# Probability Concepts with Real-World Examples

## Real-World Applications of Probability

### Autocorrect Systems
- **How it works**:
  - When you type "recieve", it suggests "receive"
  - Uses word frequency statistics (unigram/bigram probabilities)


### Spam Filters
- **How it works**:
  - Flags messages like "Win 1M!" as spam
  - Uses Bayesian probability to update beliefs


## Probability Terminology Explained

### Key Concepts with Email Examples

#### Random Experiment
- **Definition**: A process that produces an outcome
- **Email example**: Classifying an email as spam/ham
- **Other examples**: Rolling a die, flipping a coin

#### Trial
- **Definition**: One execution of a random experiment
- **Email example**: Processing one email message
- **Other examples**: One coin flip, one die roll

#### Outcome
- **Definition**: The result of a trial
- **Email example**: "spam" or "not spam" classification
- **Other examples**: "heads", "tails", die face number

#### Sample Space
- **Definition**: All possible outcomes
- **Email example**: All possible email texts and classifications
- **Notation**: S = {"spam", "not spam"}


### Corpus in Natural Language Processing

#### Definition
A **corpus** (plural: corpora) is a large, structured collection of texts used for linguistic analysis and training language models.
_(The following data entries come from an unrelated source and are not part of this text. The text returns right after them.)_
/-- A stroke in flight for pole A. -/
def flying (k : StrokeKind) (attempt : Nat) : Stroke :=
  { kind := k, poles := Tri.single .a, drive := Tri.single .a, origin := .protection,
    joined := (if k = .trip then Tri.single .a else Tri.empty), attempt := attempt, bankAtGrant := 9600, cut := false, pulse := true, deadline := 100000 }

/-- A settled tag. -/
def settled (k : TagKind) (crew : Option Nat) : TagEntry :=
  { kind := k, crew := crew, source := .cabinet, placedAt := ⟨0, 0, false⟩, retained := true,
    reported := true, removal := none, mark := .none, replyTo := .nobody }

/-- The part with a tag table. -/
def withTags (t : List TagEntry) (s : State) : State := { s with tags := { s.tags with table := t } }

/-- A record waiting for the radio and the cabinet. -/
def record (number : Nat) : EventRecord :=
  { number := number, cls := .routine, body := .settingsDefaulted .roster, stamp := ⟨0, 0, false⟩,
    radio := .pending, attempts := 0, nextTry := 0, inSend := false, cabinet := .pending,
    renewed := false }

/-- The part with records in its event queue. -/
def withRecords (l : List EventRecord) (s : State) : State :=
  { s with eq := { s.eq with records := l, next := 500 } }

theorem test_live_is_ready : Ready live ∧ Hearing live := by decide

/-! ## Single steps -/

/-- R1: 20,001 A is held and marked. -/
theorem test_set_holds_and_marks :
    (after (.measurementSet 20000 20001 0 0) live).meas.latest.mag = { a := 20000, b := 20000, c := 0, g := 0 }
      ∧ (after (.measurementSet 20000 20001 0 0) live).meas.latest.sat
        = { a := false, b := true, c := false, g := false } := by decide

/-- R4: a half rounds toward the more positive value. -/
theorem test_average_rounds_half_up : average [1, 2] = 2 ∧ average [-1, -2] = -1 := by decide

/-- R12: the last second of the count goes to 0. -/
theorem test_tick_wraps :
    (after .timeBaseTick { live with clock := ⟨4294967295, 999, true⟩ }).clock = ⟨0, 0, true⟩ := by decide

/-- R13: 999 ms is a time, 1,000 ms is refused and changes nothing. -/
theorem test_time_set_at_the_boundary :
    (after (.timeSet 1#8 5#32 999#16) live).clock = ⟨5, 999, true⟩
      ∧ (after (.timeSet 1#8 5#32 1000#16) live).clock = live.clock := by decide

/-- R11: 999,999 is a count, 1,000,000 is refused. -/
theorem test_counter_set_at_the_boundary :
    (after (.counterSet 1#8 2#8 999999#32) live).meas.counters.c = 999999
      ∧ (after (.counterSet 1#8 2#8 1000000#32) live).meas.counters.c = 0 := by decide

/-- R7: an input that has stood at its other level for 9 ms has not changed. -/
theorem test_short_excursion : after (.debouncedInputChange (.contactB .a) true 9) live = live := rfl

/-- R7, R8, R10: contact A opens, and 10 ms of contact B closed make the pole OPEN: one opening. -/
theorem test_opening_counts :
    (after (.debouncedInputChange (.contactB .a) true 10)
      { live with meas := { live.meas with
          inputs := { live.meas.inputs with contactA := Tri.empty } } }).meas.counters.a = 1 := by decide

/-- R32: an armed hot-line part operates at its pickup of 200 A. -/
theorem test_hot_line_operates :
    (after .overcurrentEvaluation { live with
      oc := { startOvercurrent with armed := true },
      mail := { noMail with ocSets := [phaseSet 200] } }).oc.hot.a = .operated := by decide

/-- R25: 199 A is below a pickup of 200 A. -/
theorem test_phase_element_picks_up_at_its_pickup :
    (after .overcurrentEvaluation { live with mail := { noMail with ocSets := [phaseSet 199] } }).oc.phase.a.state
        = .idle
      ∧ (after .overcurrentEvaluation { live with mail := { noMail with ocSets := [phaseSet 200] } }).oc.phase.a.state
        = .pickedUp := by decide

/-- R46: the dead time ends in CLOSE_WAIT with a wait of 5,000 ms. -/
theorem test_dead_time_ends_in_close_wait :
    (after (.deadTimeExpiry Tri.full) (inState { startRecord with
      state := .deadTime, shot := 1, timer := some ⟨.dead, 100000⟩ } live)).seq.recs.b.timer
        = some ⟨.closeWait, 105000⟩ := by decide

/-- R55: a commanded close of records in REST is refused by their state; LOCKOUT goes to CLOSE_WAIT. -/
theorem test_commanded_close :
    (after (.poleClose 1#8 7#8) live).seq.blockedSeen = true
      ∧ (after (.poleClose 1#8 7#8) (inState { startRecord with
          state := .lockout, cause := some .command } live)).seq.recs.a.state = .closeWait := by decide

/-- R57: the lever locks out every record. -/
theorem test_lever_locks_out :
    (after .sequenceLeverChange { live with mail := { noMail with seqLever := [true] } }).seq.recs.c.cause
      = some .lever := by decide

/-- R67: a trip for pole A is granted at the level for one pole, and waits 1 below it. -/
theorem test_trip_is_granted_at_its_level :
    (after .tripRequestArrival { withRequest (.trip (Tri.single .a) .protection) live with
        en := { live.en with bank := 4800 } }).en.stroke.isSome = true
      ∧ (after .tripRequestArrival { withRequest (.trip (Tri.single .a) .protection) live with
        en := { live.en with bank := 4799 } }).en.stroke = none := by decide

/-- R76: a DO_NOT_CLOSE tag in force refuses a waiting close. -/
theorem test_tag_refuses_a_waiting_close :
    (after .energyTagSignal { live with
      en := { live.en with queue := [waiting .close] },
      mail := { noMail with enTags := [.inForce .doNotClose] } }).mail.strokes
        = [.refusal (Tri.single .a) .tag] := by decide

/-- R83: the ninth tag finds the table full. -/
theorem test_ninth_tag_is_refused :
    (after (.tagPlace 1#8 0#8 11#16)
      (withTags (List.replicate 8 (settled .doNotClose (some 12))) live)).tags.table.length = 8
      ∧ (after (.tagPlace 1#8 0#8 11#16)
        (withTags (List.replicate 7 (settled .doNotClose (some 12))) live)).tags.table.length = 8 := by
  decide

/-- R94, section 12.5: the token frame of crew 11, PLACE_HOT_LINE, number 3. -/
theorem test_token_frame_places_a_tag :
    ((after (.tokenFrame (0x5A#8 :: [11#8, 0#8, 0#8, 3#8] ++ [crc8 [11#8, 0#8, 0#8, 3#8]])) live).tags.table.map
      fun e => (e.kind, e.crew)) = [(.hotLine, some 11)] := by decide +kernel

/-- R118: the crew-visit window lasts 15 minutes. -/
theorem test_crew_visit_window :
    (after (.query 11#16 1#8) live).bat.window = some 1000000 := by decide

/-- R127, R90: a record without its marker is invalid; SYSTEM_HOLD with source INTERNAL is placed. -/
theorem test_system_hold_is_placed :
    blankImage.valid = false
      ∧ (placeSystemHold live).tags.table.map (fun e => (e.kind, e.source)) = [(.systemHold, .internal)]
      ∧ (placeSystemHold (withTags (List.replicate 8 (settled .doNotClose (some 12))) live)).tags.holdPending
        = true := by decide

/-- R110, R111: 25.00 V falling to 24.00 V at 10 A is 100 mOhm: PASS; 22.49 V is FAIL. -/
theorem test_battery_verdict :
    testVerdict defaultBattery 2500 2400 1000 = .pass ∧ resistance 2500 2400 1000 = 100
      ∧ testVerdict defaultBattery 2500 2249 1000 = .fail
      ∧ testVerdict defaultBattery 2500 2400 49 = .invalid := by decide

/-- R139: a full queue gives up its oldest ROUTINE record. -/
theorem test_full_queue_gives_up_one :
    evict [{ record 1 with cls := .urgent }, record 2, record 3]
      = [{ record 1 with cls := .urgent }, record 3] := by decide

/-- R153: the acknowledgement wait doubles with each attempt, up to sixteen times. -/
theorem test_ack_wait_doubles :
    (EventRecord.doneAt 100000 10 { record 1 with attempts := 1, inSend := true }).nextTry = 120000
      ∧ (EventRecord.doneAt 100000 10 { record 1 with attempts := 9, inSend := true }).nextTry = 260000 := by
  decide

/-- R163: a trigger puts the recording segment in POST with the next id. -/
theorem test_trigger_makes_a_capture :
    (triggerCapture 1 (after .captureSetWrite { live with
      mail := { noMail with capSets := [phaseSet 300] } })).1 = .id 0 := by decide

/-- R169, R170: the bytes of a STATUS_CLEAR frame, and the same with a CRC that does not match. -/
theorem test_request_frame_is_read :
    (after (.requestFrame (frameBytes 2#8 9#8 [])) { live with
        seq := { live.seq with blockedSeen := true } }).seq.blockedSeen = false
      ∧ (after (.cabinetFrameDropped [0xC3#8, 0#8, 2#8, 9#8, 0#8, 0#8]) live).cab.flags.linkError = true := by
  decide +kernel

/-- R175: SETTINGS_WRITE of an empty roster is staged and, applying always, goes into force. -/
theorem test_roster_is_written :
    (after (.settingsWrite 1#8 4#8 0#8 (BlockContent.roster []).bytes) live).cfg.roster = [] := by decide

/-- R50: the grant of a close for pole A alone, in GANGED mode, takes all three records to CLOSING. -/
theorem test_close_grant_takes_all_three :
    (after .grantNotice (withStroke (.grant { kind := .close, poles := Tri.single .a, attempt := 1, wait := 0 })
      (inState { startRecord with state := .closeWait, timer := some ⟨.closeWait, 105000⟩ } live))).seq.recs.c.state
        = .closing := by decide

/-- R45, R51: in SINGLE mode a failed second attempt locks out the missed pole's record FAIL_TO_OPEN, and the
record of the pole outside the request THREE_POLE. -/
theorem test_failed_retry_in_single_mode :
    (let s := withStroke
        (.result { kind := .trip, poles := ⟨true, true, false⟩, joined := ⟨true, true, false⟩, attempt := 2,
                   reached := Tri.single .a, missed := Tri.single .b, cut := false, final := true })
        (inState { startRecord with state := .tripping } { live with
          cfg := { live.cfg with prot := { live.cfg.prot with tripMode := .single } } })
     let t := after .strokeResult s
     t.seq.recs.b.cause = some .failToOpen ∧ t.seq.recs.c.cause = some .threePole) := by decide

/-- R127, R144: a STATUS record waits behind a record of the start-up procedure. -/
theorem test_status_waits_for_the_start :
    (after (.poll 1#8) { live with mail := { noMail with raised := [(.startUp, .retainedLost .crc)] } }).eq.records
      = [] := by decide

/-- R99: in FLOAT the drive holds the float target up to the bulk current. -/
theorem test_charger_drive :
    chargerDrive { live with bat := { live.bat with targets := some { absorb := 2860, float := 2700 } } }
      = .voltageHeld 2700 defaultBattery.bulk := by decide

/-- R109: the load is not connected with a record in TRIPPING. -/
theorem test_load_leaves_with_a_departure :
    loadConnected { live with bat := { live.bat with loadOn := true } } = true
      ∧ loadConnected (inState { startRecord with state := .tripping }
        { live with bat := { live.bat with loadOn := true } }) = false := by decide

/-- R170, R180: a SETTINGS_WRITE of one byte is BAD_INDEX for a name out of range and BAD_LENGTH else. -/
theorem test_one_byte_settings_write :
    ((after (.requestFrame (frameBytes 7#8 9#8 [6#8])) live).cab.replies.map CabinetReply.code)
        = [.badIndex]
      ∧ ((after (.requestFrame (frameBytes 7#8 9#8 [5#8])) live).cab.replies.map CabinetReply.code)
        = [.badLength] := by decide +kernel

/-- R11, section 12.1: the reply of COUNTER_READ, three counters and the threshold of 4 bytes each. -/
theorem test_counter_reply :
    (CabinetReply.frame { kind := 18#8, tag := 9#8, code := .ok,
                          content := .counters { a := 1, b := 2, c := 258 } 10000 }).take 21
      = [0xC3#8, 17#8, 0x92#8, 9#8, 0#8, 1#8, 0#8, 0#8, 0#8, 2#8, 0#8, 0#8, 0#8, 2#8, 1#8, 0#8, 0#8,
         0x10#8, 0x27#8, 0#8, 0#8] := by decide +kernel

/-! ## States and operands that meet the premises of the statements, clause by clause -/

theorem test_premises_StepTakesFrontCommand : State.reset.pending = [] := rfl

theorem test_premises_EveryCommandCompletes :
    ({ live with power := .dark }).power ≠ .running ∧ (Instr.poll 1#8).startsOrStops = false := by decide

theorem test_premises_StartsAndStopsKeepTheStores :
    live.power = .running ∧ ({ live with power := .dark }).power = .dark
      ∧ ({ live with power := .resetHeld }).power = .resetHeld := by decide

theorem test_premises_SetsAndSamplesAreTaken :
    live.power = .running ∧ live.meas.nextSet ≤ live.elapsed ∧ live.meas.nextSample ≤ live.elapsed
      ∧ ({ live.meas with samples := 9 }).samples < 10 ∧ startEnergy.charger = .held
      ∧ live.en.charger = .full ∧ (List.replicate 9 (0 : Int)).length = 9 := by decide

theorem test_premises_AveragesAreDelivered :
    ([-45] : List Int) ≠ [] ∧ ({ live.meas with samples := 10 }).samples = 10 ∧ live.bat.power ≠ none
      ∧ startBattery.power = none := by decide

theorem test_premises_FieldInputsAndPoleStatesChange :
    live.meas.settled = true ∧ inputLevel live.meas.inputs (.contactA .a) ≠ false
      ∧ inputLevel live.meas.inputs .lever = false ∧ inputLevel live.meas.inputs .selector = false
      ∧ (let s := { live with meas := { live.meas with
            inputs := { live.meas.inputs with contactA := Tri.empty } } }
        inputLevel s.meas.inputs (.contactB .c) ≠ true
          ∧ (setInput s.meas.inputs (.contactB .c) true).contactA.get .c = false
          ∧ (setInput s.meas.inputs (.contactB .c) true).contactB.get .c = true
          ∧ s.meas.pole.get .c ≠ .opened ∧ s.meas.lastDefinite.get .c = some .closed)
      ∧ (let s := { live with meas := { live.meas with
            pole := Tri.all .opened, inputs := { live.meas.inputs with contactA := Tri.empty } } }
         let inputs := setInput s.meas.inputs (.contactA .c) true
         inputLevel s.meas.inputs (.contactA .c) ≠ true ∧ inputs.contactA.get .c = true
          ∧ inputs.contactB.get .c = false ∧ s.meas.pole.get .c ≠ .closed ∧ live.meas.pole.get .c = .closed)
      ∧ (let s := { live with meas := { live.meas with agree := ⟨some 100000, some 100001, none⟩ } }
         s.meas.agree.get .a = some 100000 ∧ 100000 ≤ s.elapsed ∧ s.meas.agree.get .b = some 100001
          ∧ s.elapsed < 100001)
      ∧ 10 ≤ ({ State.reset with elapsed := 10 }).elapsed ∧ State.reset.meas.settled = false := by decide

theorem test_premises_TimeBaseCountsAndIsSet :
    ClockSound live ∧ Ready live ∧ Hearing live ∧ ¬ 999 < (999#16).toNat % 1024
      ∧ 999 < (1000#16).toNat % 1024 := by decide

theorem test_premises_CountersAndMarksAreSet :
    Ready live ∧ 3 ≤ (3#8).toNat ∧ (2#8).toNat = poleCode .c ∧ (999999#32).toNat ≤ 999999
      ∧ 999999 < (1000000#32).toNat ∧ live.en.view.get .c ≠ .unknown ∧ live.en.failed.get .c = false
      ∧ ({ live.en with failed := Tri.full }).failed.get .c = true
      ∧ startEnergy.view.get .c = .unknown := by decide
# Exercise 1: Next-Word Prediction



## Build Your Own Predictor

### Challenge
Design an algorithm that predicts the next word given typing history.

**Example Input/Output:**
- Input: "I want to"
- Output:
  - "go" (45% probability)
  - "eat" (30% probability)
  - "sleep" (25% probability)

## Next-Word Prediction Pipeline

### Step-by-Step Process
1. **Analyze current phrase**  
   Example: "How are"

2. **Generate likely candidates**  
   Potential next words: "you", "doing", "we"

3. **Rank by conditional probability**  
   Calculate P(word | context) for each candidate


# Conceptual implementation
context = "How are"
candidates = ["you", "doing", "we"]

# Calculate probabilities

Probabilities

    "you": 0.72,    # P("you" | "How are")

    "doing": 0.18,   # P("doing" | "How are")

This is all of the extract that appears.